WHAT IS NEEDED:
Starting at the line that contains "(s.pulse a m).pending" and ending at the line that contains "(s.pulse a m).address = s.address", the lines below are to be given again exactly, with nothing added.

(RECORDS PROVIDED begins)

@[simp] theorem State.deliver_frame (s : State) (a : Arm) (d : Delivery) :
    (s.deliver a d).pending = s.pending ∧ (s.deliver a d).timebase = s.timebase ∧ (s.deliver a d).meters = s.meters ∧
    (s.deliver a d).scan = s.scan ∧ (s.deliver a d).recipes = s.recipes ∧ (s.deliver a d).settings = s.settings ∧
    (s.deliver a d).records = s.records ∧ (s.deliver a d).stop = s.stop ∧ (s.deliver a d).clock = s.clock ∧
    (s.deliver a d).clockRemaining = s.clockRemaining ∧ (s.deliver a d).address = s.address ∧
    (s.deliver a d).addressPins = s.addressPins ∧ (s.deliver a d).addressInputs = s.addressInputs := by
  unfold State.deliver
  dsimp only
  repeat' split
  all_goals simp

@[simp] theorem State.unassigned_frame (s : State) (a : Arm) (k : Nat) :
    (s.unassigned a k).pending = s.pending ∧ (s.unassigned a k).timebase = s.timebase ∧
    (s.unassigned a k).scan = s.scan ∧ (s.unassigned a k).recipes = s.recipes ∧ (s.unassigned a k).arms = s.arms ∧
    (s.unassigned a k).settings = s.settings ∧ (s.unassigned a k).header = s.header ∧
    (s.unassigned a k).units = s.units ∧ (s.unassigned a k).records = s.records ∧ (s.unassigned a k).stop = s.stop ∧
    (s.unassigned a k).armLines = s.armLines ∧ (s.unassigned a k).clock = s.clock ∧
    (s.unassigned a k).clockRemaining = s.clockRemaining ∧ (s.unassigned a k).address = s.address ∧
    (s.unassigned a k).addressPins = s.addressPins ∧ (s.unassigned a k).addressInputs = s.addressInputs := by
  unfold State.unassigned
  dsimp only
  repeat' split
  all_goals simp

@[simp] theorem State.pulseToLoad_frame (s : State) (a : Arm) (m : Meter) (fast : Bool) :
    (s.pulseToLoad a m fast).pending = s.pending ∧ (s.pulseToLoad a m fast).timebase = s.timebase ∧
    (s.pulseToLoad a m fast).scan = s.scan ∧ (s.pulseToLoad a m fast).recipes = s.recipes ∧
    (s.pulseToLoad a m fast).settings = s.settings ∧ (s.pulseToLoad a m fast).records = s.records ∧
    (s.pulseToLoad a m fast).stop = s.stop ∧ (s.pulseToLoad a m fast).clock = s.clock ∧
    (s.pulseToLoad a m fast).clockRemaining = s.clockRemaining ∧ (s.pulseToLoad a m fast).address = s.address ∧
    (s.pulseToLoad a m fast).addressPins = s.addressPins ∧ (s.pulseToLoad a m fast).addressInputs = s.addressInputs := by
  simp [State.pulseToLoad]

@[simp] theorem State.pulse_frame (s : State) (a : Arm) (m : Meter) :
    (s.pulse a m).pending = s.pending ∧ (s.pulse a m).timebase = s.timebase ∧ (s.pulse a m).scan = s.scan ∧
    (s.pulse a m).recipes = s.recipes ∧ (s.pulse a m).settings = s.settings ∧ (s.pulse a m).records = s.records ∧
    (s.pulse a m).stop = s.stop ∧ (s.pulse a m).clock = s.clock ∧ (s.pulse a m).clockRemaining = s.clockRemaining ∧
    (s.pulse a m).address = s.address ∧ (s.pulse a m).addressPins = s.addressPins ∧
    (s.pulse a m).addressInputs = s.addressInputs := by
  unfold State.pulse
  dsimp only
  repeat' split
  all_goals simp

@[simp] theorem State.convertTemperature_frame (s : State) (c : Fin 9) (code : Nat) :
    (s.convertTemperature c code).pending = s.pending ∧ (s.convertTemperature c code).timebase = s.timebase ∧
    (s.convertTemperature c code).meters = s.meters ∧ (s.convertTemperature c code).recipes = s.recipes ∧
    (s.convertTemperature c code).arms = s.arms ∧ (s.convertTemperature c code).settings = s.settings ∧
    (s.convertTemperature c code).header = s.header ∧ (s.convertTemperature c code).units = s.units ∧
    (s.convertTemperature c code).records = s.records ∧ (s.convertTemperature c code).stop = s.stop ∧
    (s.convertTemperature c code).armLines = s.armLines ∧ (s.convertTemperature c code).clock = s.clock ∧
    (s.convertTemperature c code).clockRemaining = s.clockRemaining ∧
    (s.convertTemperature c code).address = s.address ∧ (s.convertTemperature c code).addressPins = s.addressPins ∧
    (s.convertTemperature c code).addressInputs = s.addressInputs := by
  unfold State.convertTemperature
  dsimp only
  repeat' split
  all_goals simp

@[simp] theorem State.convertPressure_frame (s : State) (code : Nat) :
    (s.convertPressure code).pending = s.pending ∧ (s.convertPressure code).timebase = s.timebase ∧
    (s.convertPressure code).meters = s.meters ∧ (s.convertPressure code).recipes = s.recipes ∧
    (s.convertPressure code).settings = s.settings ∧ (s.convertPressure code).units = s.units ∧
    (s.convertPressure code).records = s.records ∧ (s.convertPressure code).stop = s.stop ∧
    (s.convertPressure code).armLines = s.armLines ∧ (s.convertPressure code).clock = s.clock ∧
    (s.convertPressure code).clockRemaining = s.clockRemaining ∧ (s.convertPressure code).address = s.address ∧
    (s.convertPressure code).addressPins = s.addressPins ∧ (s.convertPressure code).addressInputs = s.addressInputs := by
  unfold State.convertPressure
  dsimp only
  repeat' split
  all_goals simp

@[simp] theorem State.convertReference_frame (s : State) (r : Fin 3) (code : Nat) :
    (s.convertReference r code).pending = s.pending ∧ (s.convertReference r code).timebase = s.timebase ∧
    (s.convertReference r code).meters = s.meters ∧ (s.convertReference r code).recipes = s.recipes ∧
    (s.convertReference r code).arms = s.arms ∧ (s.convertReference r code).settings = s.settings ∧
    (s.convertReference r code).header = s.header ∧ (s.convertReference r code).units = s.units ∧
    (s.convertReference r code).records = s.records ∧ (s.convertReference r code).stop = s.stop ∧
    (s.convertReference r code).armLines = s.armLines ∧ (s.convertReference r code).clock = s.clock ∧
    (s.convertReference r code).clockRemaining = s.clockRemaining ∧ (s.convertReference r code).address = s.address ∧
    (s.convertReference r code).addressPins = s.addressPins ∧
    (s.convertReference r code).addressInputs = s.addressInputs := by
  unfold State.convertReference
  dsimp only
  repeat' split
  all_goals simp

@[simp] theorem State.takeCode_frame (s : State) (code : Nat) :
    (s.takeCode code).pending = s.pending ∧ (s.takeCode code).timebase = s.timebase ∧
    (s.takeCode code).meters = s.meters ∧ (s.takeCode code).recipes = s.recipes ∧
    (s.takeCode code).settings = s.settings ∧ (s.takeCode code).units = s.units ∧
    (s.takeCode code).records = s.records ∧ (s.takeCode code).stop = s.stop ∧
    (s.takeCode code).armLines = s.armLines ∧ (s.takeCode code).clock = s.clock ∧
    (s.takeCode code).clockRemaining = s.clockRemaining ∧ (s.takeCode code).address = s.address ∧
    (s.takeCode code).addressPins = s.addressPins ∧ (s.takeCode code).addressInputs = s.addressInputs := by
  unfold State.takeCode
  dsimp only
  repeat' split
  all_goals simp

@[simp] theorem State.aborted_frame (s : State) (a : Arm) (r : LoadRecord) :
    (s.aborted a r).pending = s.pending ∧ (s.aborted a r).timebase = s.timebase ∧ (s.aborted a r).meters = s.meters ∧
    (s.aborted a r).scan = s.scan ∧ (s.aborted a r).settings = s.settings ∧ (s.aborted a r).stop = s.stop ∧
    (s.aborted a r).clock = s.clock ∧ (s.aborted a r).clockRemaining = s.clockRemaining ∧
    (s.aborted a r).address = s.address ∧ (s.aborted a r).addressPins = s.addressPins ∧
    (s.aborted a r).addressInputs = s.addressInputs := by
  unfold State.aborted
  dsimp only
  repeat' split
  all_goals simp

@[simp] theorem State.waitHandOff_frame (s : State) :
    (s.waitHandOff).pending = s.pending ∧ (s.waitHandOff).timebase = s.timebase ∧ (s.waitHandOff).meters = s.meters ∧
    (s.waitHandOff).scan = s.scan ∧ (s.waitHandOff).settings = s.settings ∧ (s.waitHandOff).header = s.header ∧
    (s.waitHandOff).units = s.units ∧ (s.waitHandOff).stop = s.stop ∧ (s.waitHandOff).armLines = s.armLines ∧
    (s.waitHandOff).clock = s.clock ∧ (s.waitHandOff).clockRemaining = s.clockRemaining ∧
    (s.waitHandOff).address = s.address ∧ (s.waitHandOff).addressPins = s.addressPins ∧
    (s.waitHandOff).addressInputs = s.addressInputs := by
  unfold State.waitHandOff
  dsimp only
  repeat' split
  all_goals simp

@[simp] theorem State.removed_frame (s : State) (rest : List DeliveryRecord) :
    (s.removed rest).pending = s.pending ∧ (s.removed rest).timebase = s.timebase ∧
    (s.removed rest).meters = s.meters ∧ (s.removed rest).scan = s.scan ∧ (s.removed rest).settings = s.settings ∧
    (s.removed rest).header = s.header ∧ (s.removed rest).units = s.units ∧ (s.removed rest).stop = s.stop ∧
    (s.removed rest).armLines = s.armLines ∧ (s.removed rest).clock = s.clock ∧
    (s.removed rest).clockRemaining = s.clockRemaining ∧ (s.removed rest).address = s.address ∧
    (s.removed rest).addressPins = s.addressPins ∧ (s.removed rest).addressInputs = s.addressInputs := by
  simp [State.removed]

(RECORDS PROVIDED ends)

ANSWER TO THIS EXERCISE:
    (s.pulse a m).pending = s.pending ∧ (s.pulse a m).timebase = s.timebase ∧ (s.pulse a m).scan = s.scan ∧
    (s.pulse a m).recipes = s.recipes ∧ (s.pulse a m).settings = s.settings ∧ (s.pulse a m).records = s.records ∧
    (s.pulse a m).stop = s.stop ∧ (s.pulse a m).clock = s.clock ∧ (s.pulse a m).clockRemaining = s.clockRemaining ∧
    (s.pulse a m).address = s.address ∧ (s.pulse a m).addressPins = s.addressPins ∧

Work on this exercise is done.